Abuja-Kaduna probably costs about N500k per trip for fuel and lube alone. By the time you factor in cost of  personnel and other consumables like spares and make provision for  maintenance and depreciation of fixed and moving infrastructure, you should easily be chalking up N700k per trip. On average, they take in N300k per trip officially, though with all the racketeering, they are probably taking in about N400k +/trip and short changing govt of the difference. Notwithstanding, we are all subsidising that service by up to N1-2bn a year due to the inefficiency of the operator.

The bottom line is government is not configured to think like a business, so why does it insist on occupying the space?

In the video, the HMT talks about just one dmu of 10 coaches arriving for Lagos-Ibadan in November. That tells you they haven’t learnt from the Abuja-Kaduna fiasco and may be planning on replicating that passenger congestion/confusion on Lagos-Ibadan. This is a line like no other that can probably move at least 250,000 people a day from the start and up to 1,000,000/day by the end of the first year if we are serious because the demand is there. A serious commercial operator will start off with about 20 dmus i.e. 200 coaches, to drive up traffic over time. Not the kind of mediocre thinking on display here. Anyway, don’t expect Lagos-Ibadan to be ready until well into 2020 if not beyond.

To cap this all is the news that ICRC has approved the concessioning of e-ticketing for railway. Now, what is that? They should rather be concessioning the operations rather than just ticketing.
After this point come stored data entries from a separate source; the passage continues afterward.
theorem test_wrbyte_A5 : see (exec (.wrbyte 0xA5) (afterStart [.low])) (fun t => edges t.trace) =
    some ([.drive 60 .data .rel, .drive 80 .clock .rel, .drive 100 .clock .low, .drive 120 .data .low,
      .drive 140 .clock .rel, .drive 160 .clock .low, .drive 180 .data .rel, .drive 200 .clock .rel,
      .drive 220 .clock .low, .drive 240 .data .low, .drive 260 .clock .rel, .drive 280 .clock .low,
      .drive 300 .data .low, .drive 320 .clock .rel, .drive 340 .clock .low, .drive 360 .data .rel] ++
      [.drive 380 .clock .rel, .drive 400 .clock .low, .drive 420 .data .low, .drive 440 .clock .rel,
      .drive 460 .clock .low, .drive 480 .data .rel, .drive 500 .clock .rel, .drive 520 .clock .low,
      .drive 540 .data .rel, .drive 560 .clock .rel, .sample 580 false, .drive 580 .clock .low]) := by
  decide +kernel
theorem test_wrbyte_absent : see (exec (.wrbyte 0x00) (afterStart [.rel]))
    (fun t => (t.now, t.trace.length, t.status, t.shift, t.bitcnt)) = some (600, 55, 0x00, 0x00, 8) := by
  decide +kernel
theorem test_wrtxn1_all_ack : see (exec (.wrtxn1 0x78 0x3F) (bench [.low, .low] []))
    (fun t => (t.now, t.trace.length, t.samples, t.status, t.drvC, t.drvD)) =
      some (1200, 123, 2, 0x06, .rel, .rel) := by decide +kernel
theorem test_wrtxn1_nack_data : see (exec (.wrtxn1 0x78 0x3F) (bench [.low, .rel] []))
    (fun t => (t.now, t.trace.length, t.samples, t.status, t.drvC, t.drvD)) =
      some (1200, 123, 2, 0x00, .rel, .rel) := by decide +kernel
theorem test_wrtxnf_nack_address : see (exec (.wrtxnf 0x78) (bench [.rel] []))
    (fun t => (t.now, t.trace.length, t.samples, t.status)) = some (660, 68, 1, 0x00) := by decide +kernel
theorem test_wrtxnf_nack_first_byte :
    see (exec (.wrtxnf 0x78) { bench [.low, .rel] [] with fb := [(0, 0xC8)] })
      (fun t => (t.now, t.trace.length, t.status, symbols idleBus t.trace)) =
      some (1200, 123, 0x00, transactionSymbols [(0x78, false), (0xC8, true)]) := by decide +kernel
theorem test_sendf_absent : see (exec .sendf (bench [.rel] []))
    (fun t => (t.now, t.trace.length, t.samples, t.status)) = some (660, 68, 1, 0x00) := by decide +kernel
theorem test_sendf_nack_4 : see (exec .sendf (bench [.low, .low, .low, .low, .rel] []))
    (fun t => (t.now, t.trace.length, t.samples, t.status)) = some (3100, 316, 5, 0x00) := by decide +kernel
theorem test_pushf_0 : see (exec (.pushf 0) (bench [] [])) (fun t => (t.now, t.trace, t.samples, t.seq)) =
    some (0, [], 0, .idle) := by decide +kernel
theorem test_pushf_3_absent : see (exec (.pushf 3) (bench [.rel, .rel, .rel] []))
    (fun t => (t.now, t.trace.length, t.samples, t.seq)) = some (5980, 206, 3, .idle) := by decide +kernel
theorem test_fbclr : see (exec .fbclr { bench [] [] with fb := [(5, 200)] }) (fun t => (t.fb, t.now, t.trace)) =
    some ([], 0, []) := by decide +kernel
theorem test_fbwr_5 : see (exec (.fbwr 5 200) (bench [] [])) (fun t => (t.fb, t.now, t.trace, t.status)) =
    some ([(5, 200)], 0, [], 0x00) := by decide +kernel
theorem test_fbwr_145_ignored : see (exec (.fbwr 145 7) (bench [] [])) (fun t => t.fb) = some [] := by decide +kernel

/-! ### The host, faults and reset (V8, V9, P5) -/

theorem test_illegal_word : see (step (bench [] [⟨0, .write 0x000000⟩])) (fun t => (t.status, t.trace, t.inputs)) =
    some (0x10, [], []) := by decide +kernel

/-- `SENDF` from reset at time 1000, where the input lands (V8 #3). -/
def at1000 (a : HostAct) : Host.Outcome State Fault Refusal := exec .sendf (bench [.low, .low] [⟨102, a⟩])

theorem test_sendf_at_1000 : see (at1000 .readStatus) (fun t => (t.now, t.status, t.trace.length, t.inputs.length)) =
    some (1000, 0x03, 102, 1) := by decide +kernel
theorem test_read_status_while_busy : see (thenStep (at1000 .readStatus)) (fun t => (t.hostReads, t.inputs)) =
    some ([0x03], []) := by decide +kernel
theorem test_fbwr_while_busy : see (thenStep (at1000 (.write 0x0F0105))) (fun t => (t.status, t.fb, t.now)) =
    some (0x23, [], 1000) := by decide +kernel
theorem test_illegal_while_busy : see (thenStep (at1000 (.write 0xFFFFFF))) (fun t => t.status) = some 0x23 := by
  decide +kernel
theorem test_reset_mid_byte : see (thenStep (at1000 .reset)) (fun t => (t.drvC, t.drvD, t.now, t.trace, t.status)) =
    some (.rel, .rel, 0, [], 0x00) := by decide +kernel
theorem test_reset_mid_byte_idle : see (thenStep (at1000 .reset)) (fun t => (t.fb, t.seq)) = some ([], .idle) := by
  decide +kernel

/-- A command that a refused write interrupts ends as it ends without (V3 #1, R204). -/
theorem test_interrupted_byte_runs_on :
    see (thenStep (thenStep (exec (.wrbyte 0x78) { afterStart [.low] with inputs := [⟨30, .write 0x010000⟩] })))
      (fun t => (t.now, t.trace.length, t.status, t.seq)) = some (600, 55, 0x22, .idle) := by decide +kernel

theorem test_withFetchWord_runs :
    see (step (State.reset.withFetchWord 24 0x0F01C8)) (fun t => (t.fb, t.inputs)) = some ([(1, 200)], []) := by
  decide +kernel
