-- ==== Sys2Proof/Certificates/Slice0/Obligations.lean ====
section
/-!
DEFINITION. The statements for the provers. OBLIGATIONS.json lists them with the rules of spec/ they formalise. A statement
about a tick or an operation concludes that `exec` answers a next state, under hypotheses on the state and operands alone.
-/

open Sys2Proof Sys2Proof.Machine

/-! ### Encoding (30_encoding.md) -/

/-- Decode and encode agree, for every operation in every context in which it can be presented, whatever follows it.
The format bytes and the EVERY_TICK numbers are the model's (log 16, log 17), and so is ADDR_MISS for the frames the core ignores
because its state counts no bits (log 19). A STATE word can be presented in every state (log 10). -/
def Obligations.DecodeOfEncodeIsTheOperation : Prop :=
  ∀ (cfg : Config) (st : ProtocolState) (i : Instr) (rest : List Byte),
    i.wf cfg st = true → decode cfg st (encode cfg i ++ rest) = .ok (i, rest)

/-- What the decoder reads can be presented in that context (30 R83, R86, R91), and it reads a whole word of two or three bytes off
the front (the model's format bytes, log 16). An ADDR_MISS read in RCV_ADDRESS never carries the core's own address (R86); in the
eleven states that count no bits, to which R91 gives no frame type, a frame reads as ADDR_MISS with any byte, the core's own
address included (log 19). STATE words are read in every state (log 10). -/
def Obligations.DecodedOperationIsWellFormed : Prop :=
  ∀ (cfg : Config) (st : ProtocolState) (bytes : List Byte) (i : Instr) (rest : List Byte),
    decode cfg st bytes = .ok (i, rest) →
      i.wf cfg st = true ∧ ∃ word : List Byte, bytes = word ++ rest ∧ (word.length = 2 ∨ word.length = 3)

/-- Words written out from 30 R81 to R89 and R95, one per format and frame type, at `ADDR = 0x50`. -/
def Obligations.SpecWordsDecode : Prop :=
  decode Config.default .waitStart [1, 0b110] = .ok (.condS, []) ∧
  decode Config.default .read [1, 0b110] = .ok (.condSr, []) ∧
  decode Config.default .read [1, 0b101] = .ok (.condP, []) ∧
  decode Config.default .rcvData [2, 0b010] = .ok (.bit0, []) ∧
  decode Config.default .rcvData [2, 0b011] = .ok (.bit1, []) ∧
  decode Config.default .rcvAddress [3, 0b01000000, 0b1] = .ok (.addrW, []) ∧
  decode Config.default .rcvAddress [3, 0b01000010, 0b1] = .ok (.addrR, []) ∧
  decode Config.default .rcvAddress [3, 0b01000101, 0b1] = .ok (.addrMiss 0xA2 true, []) ∧
  decode Config.default .rcvOffset [3, 0b00000110, 0b0] = .ok (.offset 0x03, []) ∧
  decode Config.default .rcvData [3, 0b10110100, 0b0] = .ok (.wdata 0x5A, []) ∧
  decode Config.default .read [3, 0b00000000, 0b0] = .ok (.rdataA, []) ∧
  decode Config.default .read [3, 0b00000001, 0b0] = .ok (.rdataN, []) ∧
  decode Config.default .read [4, 13] = .ok (.read, []) ∧
  decode Config.default .read [4, 15] = .error .noState ∧
  decode Config.default .read [1, 0b111] = .error .noCondition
Notwithstanding, it is unlikely to stem racketeering and collusion with/by the NRC operatives unless steep service level agreements incorporating/specifying max. service downtimes and min. performance thresholds are built into the arrangements. It’s not rocket science but watch them make a right mess of it. If it’s the NRC that will manage the concessionaire as grantor, then I won’t hold my breath about racketeering. Mind you, ticket racketeering did not start with the Abuja-Kaduna service. It’s been an intrinsic part of the NRC story historically.

Also, we are told that  they are stopping the Warri-Itakpe train service,  but was there ever a real service ? Or was it just noise and propaganda for election purposes as alleged?  That line was not known to be ready yet. No stations, no signals … Nevertheless, starting and stopping train services is not the best way of creating an impression of a reliable service with customers to encourage switching  but that is the “arrogant” way of govt rather than a customer focussed service provider.

Let’s get real. Serious money is being expended on our railways. About $3bn with the Chinese so far, that’s over a trillion naira!. Lets make it count. We need to see real returns for a change. Government can keep building railway infrastructure but the private sector should operate the railway service for us to obtain optimal benefits. We need to see a scaling up of operations like the NRC could never produce and only the private sector can.

No meaningful change will however come about until we pass the Railway and National Transport Commission bills into law.